"At dawn they'll see our tracks."
Dawn broke, and we were rising a slope of sand-drift, with acres of naked rock ahead of us.
"Haw!" said Curly, leading me to the left until we entered the rock field. "Gee," she called, and we crossed the rocks to the right. "Follow the rocks—shy wide of any sand." I followed for a mile, until a little hill shut off the route we had come by. "Dismount," she said, and I stepped down by the edge of the sands. She made me take the saddle blankets, the oilskin coats, and a serape (Mexican blanket), and make a pathway of them across the sand, on which she rode, leading my horse, while I renewed the track in front of her for a couple of hundred feet. So we left horse sign on the sand which looked a whole fortnight old. Then, gathering the clothes, I mounted, and we curved away among sandhills for half an hour, sailing along at a lope until we came to a patch of gramma grass. "Let the hawsses graze," said Curly, and sat side-saddle, resting while she smoked a cigarette. I did the same, and the tracks we left now were those of grazing horses, not those of travellers. Then I resaddled, and all set, we rode off again to the north. The frost had spoiled our scent; the blanket play and grazing play had sure discouraged trackers.

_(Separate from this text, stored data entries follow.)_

-- ==== Sys2Proof/Certificates/Slice0/Obligations.lean ====
section
/-! DEFINITION. The statements about the block, made of its rules: what a step does, which stores stay canonical, what
each command does and where it completes. A statement whose conclusion is an equation with the next state says the
command's frame too. -/

open Sys2Proof Sys2Proof.Machine

/-! ### The step, the queue and the stores -/

/-- A step takes the command at the front of the queue and runs it on the state with the queue's rest. -/
def Obligations.StepRunsFrontCommand : Prop :=
  ∀ (s : State) (c : Instr) (rest : List Instr), s.pending = c :: rest → step s = exec c { s with pending := rest }

/-- On an empty queue one ACLK cycle passes (log entry 2, the model's choice): nothing in power-on reset; otherwise
the clock moves 5 twelfths of a nanosecond, the time base ticks, CRP_PWR_SAFE follows CRP_PSTATE, each context's stall
counter counts, and the dispatcher restores that are under way take one cycle (10 R320, 08 R281, 11 R345). A context's
cycle changes its counters alone, and without a restore under way nothing is restored. -/
def Obligations.EmptyQueueIsOneCycle : Prop :=
  (∀ s : State, s.pending = [] →
    (s.life.phase = .held → step s = .next s) ∧
    (s.life.phase ≠ .held → step s = .next (restCycle ((List.range 64).foldl tickCtx
      { s with clk := s.clk + 5, tb := tickTime s.tb, life := settlePower s.life })))) ∧
  (∀ (s : State) (x : Nat), (winItemOf s x = none → tickCtx s x = s) ∧
    (∀ i, winItemOf s x = some i → let c := getCtx s x; let n := stallCode c i
      tickCtx s x = setCtx s x { c with issued := false, stalls := tput 0 n (tget 0 n c.stalls + 1) c.stalls })) ∧
  (∀ s : State, (∀ c, c < 4 → (getCal s c).rest = [] ∧ (getCal s c).rbuf = []) → restCycle s = s)

/-- No command touches the queue: it is the sender's alone. -/
def Obligations.CommandsLeaveTheQueue : Prop :=
  ∀ (c : Instr) (s t : State), exec c s = .next t → t.pending = s.pending

/-- Every step keeps integrator memory, host memory, the Sinter store and the block's tables in canonical form, from
every state that has them so. -/
def Obligations.StepKeepsStoresSound : Prop :=
  ∀ s t : State, StoresSound s → TablesSound s → step s = .next t → StoresSound t ∧ TablesSound t

/-- The state after reset has its stores and its tables in canonical form. -/
def Obligations.ResetIsSound : Prop := StoresSound State.reset ∧ TablesSound State.reset

/-- Every command completes in every state, but for a debugger's access to a word outside every store (15 R456, 00
Table 00.4), which stops (log entry 127); a command whose condition does not hold completes unchanged (log entry 57):
both are the model's choice. -/
def Obligations.EveryCommandCompletes : Prop :=
  ∀ (c : Instr) (s : State), Completes (exec c s) ∨
    (exec c s = .fault .noSuchWord ∧ ∃ store unit word, storeWords store unit ≤ word ∧
      (c = .memrd store unit word ∨ ∃ d, c = .memwr store unit word d))

/-- The block in power-on reset (15 R445): mailbox 0 has OWNER 0xF and the others 0, all IDLE; no interrupt, no fatal
flag, TIME unset at 0; every slot FREE with generation 0; every store of the block zero or empty. That integrator memory
and host memory list nothing is the model's choice (log entry 4). -/
def Obligations.ResetLeavesTheBlockWiped : Prop :=
  let r := State.reset
  (getMb r 0).owner = 0xF ∧ (∀ m, m ≠ 0 → (getMb r m).owner = 0) ∧ (∀ m, (getMb r m).st = .idle) ∧
  r.cp.intStatus = 0 ∧ r.cp.intEnable = 0 ∧ r.cp.fatal = 0 ∧ r.cp.fwState = .reset ∧
  r.tb.st = .unset ∧ timeNow r = 0 ∧ (∀ i, (getSlot r i).st = .free ∧ (getSlot r i).gen = 0) ∧
  (∀ a, loadByte r.sinter a = 0) ∧ (∀ c a, loadByte (getCal r c).spad a = 0 ∧ loadByte (getCal r c).grad a = 0) ∧
  (∀ c f n row col, cellBits (getCal r c).acc f n row col = 0) ∧
  (∀ c, let k := getCal r c
    k.fmt = 0 ∧ (∀ p, tget 0 p k.decay = 0) ∧ (∀ n j, laneVal k n j = 0) ∧
    (∀ h a, (halfOf k h).st = .empty ∧ loadByte (halfOf k h).data a = 0) ∧ k.icache = [] ∧ k.runs = [] ∧ k.ops = []) ∧
  r.l2 = [] ∧ r.tephra = [] ∧ r.spare = [] ∧ (∀ a, loadByte r.cpMem a = 0) ∧
  r.dump.held = false ∧ r.dump.set = false ∧ (∀ a, loadByte r.dump.mem a = 0) ∧
  (∀ a, loadByte r.imem a = 0 ∧ loadByte r.hmem a = 0) ∧ r.items = [] ∧ r.jobs = [] ∧ r.reqs = [] ∧ r.pending = []

/-- TIME never decreases (10 R320): neither a cycle nor a sample takes it back, once a sample has set it. -/
def Obligations.TimeNeverDecreases : Prop :=
  (∀ s : State, timeNow s ≤ timeNow (tick s)) ∧
  (∀ (s t : State) (v : BitVec 64) (b : Bool), s.tb.st ≠ .unset → exec (.timeSample v b) s = .next t →
    timeNow s ≤ timeNow t)

/-! ### Shared operations -/

/-- Bytes stored in a canonical memory read back, and every other byte reads as before. -/
def Obligations.StoredBytesReadBack : Prop :=
  ∀ (m : Mem) (a : Nat) (bs : List Byte), memWf m = true →
    memWf (storeBytes m a bs) = true ∧ loadBytes (storeBytes m a bs) a bs.length = bs ∧
    ∀ c, c < a ∨ a + bs.length ≤ c → loadByte (storeBytes m a bs) c = loadByte m c

/-- A response (09 Table 09.11): the mailbox is DONE, its response buffer echoes opcode and tag and holds the status
and the field, whatever results follow from byte 8 on, MBOX is set in INT_STATUS, the mailbox leaves the firmware's
order, and nothing else changes but that mailbox. -/
def Obligations.ResponseEchoesCommand : Prop :=
  ∀ (s : State) (m status field : Nat) (results : List (Nat × Nat × Nat)), twf {} s.mbs = true → status < 256 →
    field < 65536 → (∀ e ∈ results, 8 ≤ e.1) →
    let t := respond s m status field results
    (getMb t m).st = .done ∧ load (getMb t m).rsp 0 2 = par s m 0 2 ∧ load (getMb t m).rsp 2 2 = par s m 2 2 ∧
    load (getMb t m).rsp 4 1 = status ∧ load (getMb t m).rsp 6 2 = field ∧
    t.cp.intStatus = s.cp.intStatus ||| 8 ∧ m ∉ t.mbOrder ∧ (∀ n, n ≠ m → getMb t n = getMb s n) ∧
    t = { setMb s m { getMb s m with st := .done, rsp := (getMb t m).rsp, wait := .none } with
      mbOrder := s.mbOrder.filter (· ≠ m), cp := { s.cp with intStatus := s.cp.intStatus ||| 8 } }
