/-! ### setMemCh -/

@[simp] theorem setMemCh_pending (n : Nat) (v : MemCh) : (setMemCh s n v).pending = s.pending := rfl
@[simp] theorem setMemCh_cp (n : Nat) (v : MemCh) : (setMemCh s n v).cp = s.cp := rfl
@[simp] theorem setMemCh_tb (n : Nat) (v : MemCh) : (setMemCh s n v).tb = s.tb := rfl
@[simp] theorem setMemCh_clk (n : Nat) (v : MemCh) : (setMemCh s n v).clk = s.clk := rfl
@[simp] theorem setMemCh_straps (n : Nat) (v : MemCh) : (setMemCh s n v).straps = s.straps := rfl
@[simp] theorem setMemCh_mbs (n : Nat) (v : MemCh) : (setMemCh s n v).mbs = s.mbs := rfl
@[simp] theorem setMemCh_mbOrder (n : Nat) (v : MemCh) : (setMemCh s n v).mbOrder = s.mbOrder := rfl
@[simp] theorem setMemCh_parts (n : Nat) (v : MemCh) : (setMemCh s n v).parts = s.parts := rfl
@[simp] theorem setMemCh_chans (n : Nat) (v : MemCh) : (setMemCh s n v).chans = s.chans := rfl
@[simp] theorem setMemCh_regions (n : Nat) (v : MemCh) : (setMemCh s n v).regions = s.regions := rfl
@[simp] theorem setMemCh_images (n : Nat) (v : MemCh) : (setMemCh s n v).images = s.images := rfl
@[simp] theorem setMemCh_tables (n : Nat) (v : MemCh) : (setMemCh s n v).tables = s.tables := rfl
@[simp] theorem setMemCh_gsets (n : Nat) (v : MemCh) : (setMemCh s n v).gsets = s.gsets := rfl
@[simp] theorem setMemCh_slots (n : Nat) (v : MemCh) : (setMemCh s n v).slots = s.slots := rfl
@[simp] theorem setMemCh_sinter (n : Nat) (v : MemCh) : (setMemCh s n v).sinter = s.sinter := rfl
@[simp] theorem setMemCh_ctxs (n : Nat) (v : MemCh) : (setMemCh s n v).ctxs = s.ctxs := rfl
@[simp] theorem setMemCh_cals (n : Nat) (v : MemCh) : (setMemCh s n v).cals = s.cals := rfl
@[simp] theorem setMemCh_sems (n : Nat) (v : MemCh) : (setMemCh s n v).sems = s.sems := rfl
@[simp] theorem setMemCh_vs (n : Nat) (v : MemCh) : (setMemCh s n v).vs = s.vs := rfl
@[simp] theorem setMemCh_vsPtr (n : Nat) (v : MemCh) : (setMemCh s n v).vsPtr = s.vsPtr := rfl
@[simp] theorem setMemCh_tephraPtr (n : Nat) (v : MemCh) : (setMemCh s n v).tephraPtr = s.tephraPtr := rfl
@[simp] theorem setMemCh_xqPtr (n : Nat) (v : MemCh) : (setMemCh s n v).xqPtr = s.xqPtr := rfl
@[simp] theorem setMemCh_xqFree (n : Nat) (v : MemCh) : (setMemCh s n v).xqFree = s.xqFree := rfl
@[simp] theorem setMemCh_cpMem (n : Nat) (v : MemCh) : (setMemCh s n v).cpMem = s.cpMem := rfl
@[simp] theorem setMemCh_spare (n : Nat) (v : MemCh) : (setMemCh s n v).spare = s.spare := rfl
@[simp] theorem setMemCh_l2 (n : Nat) (v : MemCh) : (setMemCh s n v).l2 = s.l2 := rfl
@[simp] theorem setMemCh_l2Retired (n : Nat) (v : MemCh) : (setMemCh s n v).l2Retired = s.l2Retired := rfl
@[simp] theorem setMemCh_tephra (n : Nat) (v : MemCh) : (setMemCh s n v).tephra = s.tephra := rfl
@[simp] theorem setMemCh_tephraRetired (n : Nat) (v : MemCh) : (setMemCh s n v).tephraRetired = s.tephraRetired := rfl
@[simp] theorem setMemCh_items (n : Nat) (v : MemCh) : (setMemCh s n v).items = s.items := rfl
@[simp] theorem setMemCh_posts (n : Nat) (v : MemCh) : (setMemCh s n v).posts = s.posts := rfl
@[simp] theorem setMemCh_exports (n : Nat) (v : MemCh) : (setMemCh s n v).exports = s.exports := rfl
@[simp] theorem setMemCh_arrivals (n : Nat) (v : MemCh) : (setMemCh s n v).arrivals = s.arrivals := rfl
@[simp] theorem setMemCh_jobs (n : Nat) (v : MemCh) : (setMemCh s n v).jobs = s.jobs := rfl
@[simp] theorem setMemCh_reqs (n : Nat) (v : MemCh) : (setMemCh s n v).reqs = s.reqs := rfl
@[simp] theorem setMemCh_host (n : Nat) (v : MemCh) : (setMemCh s n v).host = s.host := rfl
@[simp] theorem setMemCh_light (n : Nat) (v : MemCh) : (setMemCh s n v).light = s.light := rfl
@[simp] theorem setMemCh_imem (n : Nat) (v : MemCh) : (setMemCh s n v).imem = s.imem := rfl
@[simp] theorem setMemCh_hmem (n : Nat) (v : MemCh) : (setMemCh s n v).hmem = s.hmem := rfl
@[simp] theorem setMemCh_flt (n : Nat) (v : MemCh) : (setMemCh s n v).flt = s.flt := rfl
@[simp] theorem setMemCh_dump (n : Nat) (v : MemCh) : (setMemCh s n v).dump = s.dump := rfl
@[simp] theorem setMemCh_ladder (n : Nat) (v : MemCh) : (setMemCh s n v).ladder = s.ladder := rfl
@[simp] theorem setMemCh_life (n : Nat) (v : MemCh) : (setMemCh s n v).life = s.life := rfl
@[simp] theorem setMemCh_pwrcyc (n : Nat) (v : MemCh) : (setMemCh s n v).pwrcyc = s.pwrcyc := rfl
@[simp] theorem setMemCh_nid (n : Nat) (v : MemCh) : (setMemCh s n v).nid = s.nid := rfl
@[simp] theorem setMemCh_draws (n : Nat) (v : MemCh) : (setMemCh s n v).draws = s.draws := rfl
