-- ==== Sys2Proof/Laws/KeepsOps.lean ====
section
/-! SUPPORT. What each operation keeps: one lemma for each, in the order of the files they stand in. A state that keeps
what s0 had goes in, and one that keeps it comes out, so that the lemmas compose. -/

namespace Sys2Proof.Machine

/-- The state that a turn of a context carries. -/
def turnState : Turn → Option State
  | .fetch s _ => some s
  | .empty s => some s
  | .slot s _ _ _ => some s
  | _ => none

theorem keeps_setCtx {s0 s : State} (h : Keeps s0 s) (x : Nat) (c : Ctx) : Keeps s0 (setCtx s x c) := by
  unfold setCtx
  repeat' first
    | with_reducible exact h | with_reducible exact id
    | with_reducible refine keepsF_upd rfl rfl ?_ ?_ ?_ ?_ ?_ ?_ ?_ ?_ ?_ ?_ | with_reducible exact twf_tput _ _ _ _
    | simp only [keeps_mk]

theorem keeps_updCtx {s0 s : State} (h : Keeps s0 s) (x : Nat) (f : Ctx → Ctx) : Keeps s0 (updCtx s x f) := by
  unfold updCtx
  repeat' first
    | with_reducible exact h | with_reducible apply keeps_setCtx

theorem keeps_setChan {s0 s : State} (h : Keeps s0 s) (i : Nat) (v : Chan) : Keeps s0 (setChan s i v) := by
  unfold setChan
  repeat' first
    | with_reducible exact h | with_reducible exact id
    | with_reducible refine keepsF_upd rfl rfl ?_ ?_ ?_ ?_ ?_ ?_ ?_ ?_ ?_ ?_ | with_reducible exact twf_tput _ _ _ _
    | simp only [keeps_mk]

theorem keeps_updChan {s0 s : State} (h : Keeps s0 s) (i : Nat) (f : Chan → Chan) : Keeps s0 (updChan s i f) := by
  unfold updChan
  repeat' first
    | with_reducible exact h | with_reducible apply keeps_setChan

theorem keeps_setRegion {s0 s : State} (h : Keeps s0 s) (i : Nat) (v : Region) : Keeps s0 (setRegion s i v) := by
  unfold setRegion
  repeat' first
    | with_reducible exact h | with_reducible exact id
    | with_reducible refine keepsF_upd rfl rfl ?_ ?_ ?_ ?_ ?_ ?_ ?_ ?_ ?_ ?_ | simp only [keeps_mk]

theorem keeps_setImage {s0 s : State} (h : Keeps s0 s) (i : Nat) (v : Image) : Keeps s0 (setImage s i v) := by
  unfold setImage
  repeat' first
    | with_reducible exact h | with_reducible exact id
    | with_reducible refine keepsF_upd rfl rfl ?_ ?_ ?_ ?_ ?_ ?_ ?_ ?_ ?_ ?_ | simp only [keeps_mk]

theorem keeps_setTable {s0 s : State} (h : Keeps s0 s) (i : Nat) (v : Table) : Keeps s0 (setTable s i v) := by
  unfold setTable
  repeat' first
    | with_reducible exact h | with_reducible exact id
    | with_reducible refine keepsF_upd rfl rfl ?_ ?_ ?_ ?_ ?_ ?_ ?_ ?_ ?_ ?_ | simp only [keeps_mk]

theorem keeps_setGset {s0 s : State} (h : Keeps s0 s) (i : Nat) (v : GSet) : Keeps s0 (setGset s i v) := by
  unfold setGset
  repeat' first
    | with_reducible exact h | with_reducible exact id
    | with_reducible refine keepsF_upd rfl rfl ?_ ?_ ?_ ?_ ?_ ?_ ?_ ?_ ?_ ?_ | simp only [keeps_mk]

theorem keeps_setSlot {s0 s : State} (h : Keeps s0 s) (i : Nat) (v : Slot) : Keeps s0 (setSlot s i v) := by
  unfold setSlot
  repeat' first
    | with_reducible exact h | with_reducible exact id
    | with_reducible refine keepsF_upd rfl rfl ?_ ?_ ?_ ?_ ?_ ?_ ?_ ?_ ?_ ?_ | with_reducible exact twf_tput _ _ _ _
    | simp only [keeps_mk]

theorem keeps_updSlot {s0 s : State} (h : Keeps s0 s) (i : Nat) (f : Slot → Slot) : Keeps s0 (updSlot s i f) := by
  unfold updSlot
  repeat' first
    | with_reducible exact h | with_reducible apply keeps_setSlot

theorem keeps_setSem {s0 s : State} (h : Keeps s0 s) (k : Nat) (v : Sem) : Keeps s0 (setSem s k v) := by
  unfold setSem
  repeat' first
    | with_reducible exact h | with_reducible exact id
    | with_reducible refine keepsF_upd rfl rfl ?_ ?_ ?_ ?_ ?_ ?_ ?_ ?_ ?_ ?_ | with_reducible exact twf_tput _ _ _ _
    | simp only [keeps_mk]

theorem keeps_updSem {s0 s : State} (h : Keeps s0 s) (k : Nat) (f : Sem → Sem) : Keeps s0 (updSem s k f) := by
  unfold updSem
  repeat' first
    | with_reducible exact h | with_reducible apply keeps_setSem

theorem keeps_setPart {s0 s : State} (h : Keeps s0 s) (p : Nat) (v : Part) : Keeps s0 (setPart s p v) := by
  unfold setPart
  repeat' first
    | with_reducible exact h | with_reducible exact id
    | with_reducible refine keepsF_upd rfl rfl ?_ ?_ ?_ ?_ ?_ ?_ ?_ ?_ ?_ ?_ | with_reducible exact twf_tput _ _ _ _
    | simp only [keeps_mk]

theorem keeps_updPart {s0 s : State} (h : Keeps s0 s) (p : Nat) (f : Part → Part) : Keeps s0
    (updPart s p f) := by
  unfold updPart
  repeat' first
    | with_reducible exact h | with_reducible apply keeps_setPart

theorem keeps_setMb {s0 s : State} (h : Keeps s0 s) (m : Nat) (v : Mailbox) : Keeps s0 (setMb s m v) := by
  unfold setMb
  repeat' first
    | with_reducible exact h | with_reducible exact id
    | with_reducible refine keepsF_upd rfl rfl ?_ ?_ ?_ ?_ ?_ ?_ ?_ ?_ ?_ ?_ | with_reducible exact twf_tput _ _ _ _
    | simp only [keeps_mk]

theorem keeps_updMb {s0 s : State} (h : Keeps s0 s) (m : Nat) (f : Mailbox → Mailbox) : Keeps s0 (updMb s m f) := by
  unfold updMb
  repeat' first
    | with_reducible exact h | with_reducible apply keeps_setMb

theorem keeps_setMemCh {s0 s : State} (h : Keeps s0 s) (n : Nat) (v : MemCh) : Keeps s0 (setMemCh s n v) := by
  unfold setMemCh
  repeat' first
    | with_reducible exact h | with_reducible exact id
    | with_reducible refine keepsF_upd rfl rfl ?_ ?_ ?_ ?_ ?_ ?_ ?_ ?_ ?_ ?_ | simp only [keeps_mk]

theorem keeps_setPeer {s0 s : State} (h : Keeps s0 s) (q : Nat) (v : Peer) : Keeps s0 (setPeer s q v) := by
  unfold setPeer
  repeat' first
    | with_reducible exact h | with_reducible exact id
    | with_reducible refine keepsF_upd rfl rfl ?_ ?_ ?_ ?_ ?_ ?_ ?_ ?_ ?_ ?_ | simp only [keeps_mk]

theorem keeps_raiseInt {s0 s : State} (h : Keeps s0 s) (w : Word) : Keeps s0 (raiseInt s w) := by
  unfold raiseInt
  repeat' first
    | with_reducible exact h | with_reducible exact id
    | with_reducible refine keepsF_upd rfl rfl ?_ ?_ ?_ ?_ ?_ ?_ ?_ ?_ ?_ ?_ | simp only [keeps_mk]

theorem keeps_raiseFatal {s0 s : State} (h : Keeps s0 s) (w : Word) : Keeps s0 (raiseFatal s w) := by
  unfold raiseFatal
  repeat' first
    | with_reducible exact h | with_reducible exact id | with_reducible apply keeps_raiseInt
    | with_reducible refine keepsF_upd rfl rfl ?_ ?_ ?_ ?_ ?_ ?_ ?_ ?_ ?_ ?_ | simp only [keeps_mk]

theorem keeps_setLastStep {s0 s : State} (h : Keeps s0 s) (n : Nat) : Keeps s0 (setLastStep s n) := by
  unfold setLastStep
  repeat' first
    | with_reducible exact h | with_reducible exact id
    | with_reducible refine keepsF_upd rfl rfl ?_ ?_ ?_ ?_ ?_ ?_ ?_ ?_ ?_ ?_ | simp only [keeps_mk]

theorem keeps_postEvent {s0 s : State} (h : Keeps s0 s) (p : Nat) (code : BitVec 16) (payload : List Byte) : Keeps s0
    (postEvent s p code payload) := by
  unfold postEvent
  dsimp only
  repeat' first
    | with_reducible exact h | with_reducible apply keeps_setPart | split

theorem keeps_postBlockEvent {s0 s : State} (h : Keeps s0 s) (code : BitVec 16) (payload : List Byte) : Keeps s0
    (postBlockEvent s code payload) := by
  unfold postBlockEvent
  repeat' first
    | with_reducible assumption | with_reducible apply keeps_postEvent
    | with_reducible refine Keeps.foldl _ ?_ (fun _ _ _ => ?_)

theorem keeps_respond {s0 s : State} (h : Keeps s0 s) (m : Nat) (status : Nat) (field : Nat) (results : List (Nat × Nat × Nat))
    : Keeps s0 (respond s m status field results) := by
  unfold respond
  repeat' first
    | with_reducible exact h | with_reducible exact id | with_reducible apply keeps_raiseInt
    | with_reducible apply keeps_setMb | with_reducible refine keepsF_upd rfl rfl ?_ ?_ ?_ ?_ ?_ ?_ ?_ ?_ ?_ ?_
    | simp only [keeps_mk]

theorem keeps_waitOn {s0 s : State} (h : Keeps s0 s) (m : Nat) (w : Wait) : Keeps s0 (waitOn s m w) := by
  unfold waitOn
  repeat' first
    | with_reducible exact h | with_reducible exact id | with_reducible apply keeps_setMb
    | with_reducible refine keepsF_upd rfl rfl ?_ ?_ ?_ ?_ ?_ ?_ ?_ ?_ ?_ ?_ | simp only [keeps_mk]

theorem keeps_answerWait {s0 s : State} (h : Keeps s0 s) (w : Wait) (status : Nat) (results : List (Nat × Nat × Nat))
    : Keeps s0 (answerWait s w status results) := by
  unfold answerWait
  repeat' first
    | with_reducible assumption | with_reducible apply keeps_respond
    | with_reducible refine Keeps.foldl _ ?_ (fun _ _ _ => ?_) | split

theorem keeps_setItem {s0 s : State} (h : Keeps s0 s) (i : Item) : Keeps s0 (setItem s i) := by
  unfold setItem
  repeat' first
    | with_reducible exact h | with_reducible exact id
    | with_reducible refine keepsF_upd rfl rfl ?_ ?_ ?_ ?_ ?_ ?_ ?_ ?_ ?_ ?_ | simp only [keeps_mk]

theorem keeps_keepBytes {s0 s : State} (h : Keeps s0 s) (i : Item) (a : Nat) (bs : List Byte) : Keeps s0 (keepBytes s
    i a bs) := by
  unfold keepBytes
  repeat' first
    | with_reducible assumption | with_reducible exact id | with_reducible apply keeps_updCal
    | with_reducible refine keepsF_upd rfl rfl ?_ ?_ ?_ ?_ ?_ ?_ ?_ ?_ ?_ ?_
    | with_reducible exact fun q => memWf_storeBytes _ _ _ q | with_reducible exact fun _ q => q

theorem keeps_haltFrom {s0 s : State} (h : Keeps s0 s) (x : Nat) (img : BitVec 16) (ofs : Nat) (slot : Nat) (reason : Nat) (detail : Word) :
    Keeps s0 (haltFrom s x img ofs slot reason detail) := by
  unfold haltFrom
  dsimp only
  repeat' first
    | with_reducible assumption | with_reducible exact id | with_reducible apply keeps_setItem
    | with_reducible apply keeps_setCtx | with_reducible refine keepsF_upd rfl rfl ?_ ?_ ?_ ?_ ?_ ?_ ?_ ?_ ?_ ?_
    | with_reducible exact twf_tput _ _ _ _ | with_reducible exact fun q => memWf_storeBytes _ _ _ q
    | with_reducible exact fun _ q => q | with_reducible refine Keeps.foldl _ ?_ (fun _ _ _ => ?_)
    | with_reducible apply lanesOk_getCal | split

theorem keeps_haltCtx {s0 s : State} (h : Keeps s0 s) (x : Nat) (ofs : Nat) (slot : Nat) (reason : Nat) (detail : Word) :
    Keeps s0 (haltCtx s x ofs slot reason detail) := by
  unfold haltCtx
  repeat' first
    | with_reducible assumption | with_reducible exact id | with_reducible apply keeps_haltFrom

"Curly," says I, "you heap big Injun!"
"I lil' small robber," she answered, "givin' away trade secrets."
A few miles northward we circled up beyond a ridge of hills, to a good look-out point. From there we could see the Marshal's posse small as ants in the distance, ranging around on the rock flat, from whence they presently crawled off south, looking a lot subdued. Then I unsaddled, while Curly killed out a few centipedes, scorpions, rattlers, and other local vermin, to make our sleep comfy under the rocks.
At noon, when the heat awoke us, we rode on to Texas Bob's big spring, reaching his camp by sundown. There we made up for lost meals by taking in four at once. Mrs. Bob gave us jerked beef, spiced bread and coffee; her wild range kids rubbed down our horses, watered them and fed; the old gentleman himself poured in his best advice until Curly crept off to sleep. As for me, I felt good, sitting there in the hut of cactus sticks watching the gold grass slowly change to grey, and great big stars come out above the hills.
The long hair lay like silver around the old man's shoulders; the white beard, pointed short, wagged over his deerskin shirt; his kind eyes wrinkled with fun, and all his words were wisdom absolute. I reckon he's the wisest man in all the southern desert, and when I told him the things I ought not to have done, he showed me better how to act in future.
"Stealin' a womern," says he, "is different from stealin' hawsses. You can make the hawsses forget theyr home range in a month, but a womern will sure break fences to quit back to the man she wants. This Curly will run to her mate, and whar they graze there ain't room for you in the pasture. The good Book says: 'No man shall put them asunder,' and the rules of Right and Wrong ain't got exceptions. Don't you try to steal Curly."
In all my life I never needed a friend so much as I did that night, but when Curly and I hit the trail the old scout reached me his hand.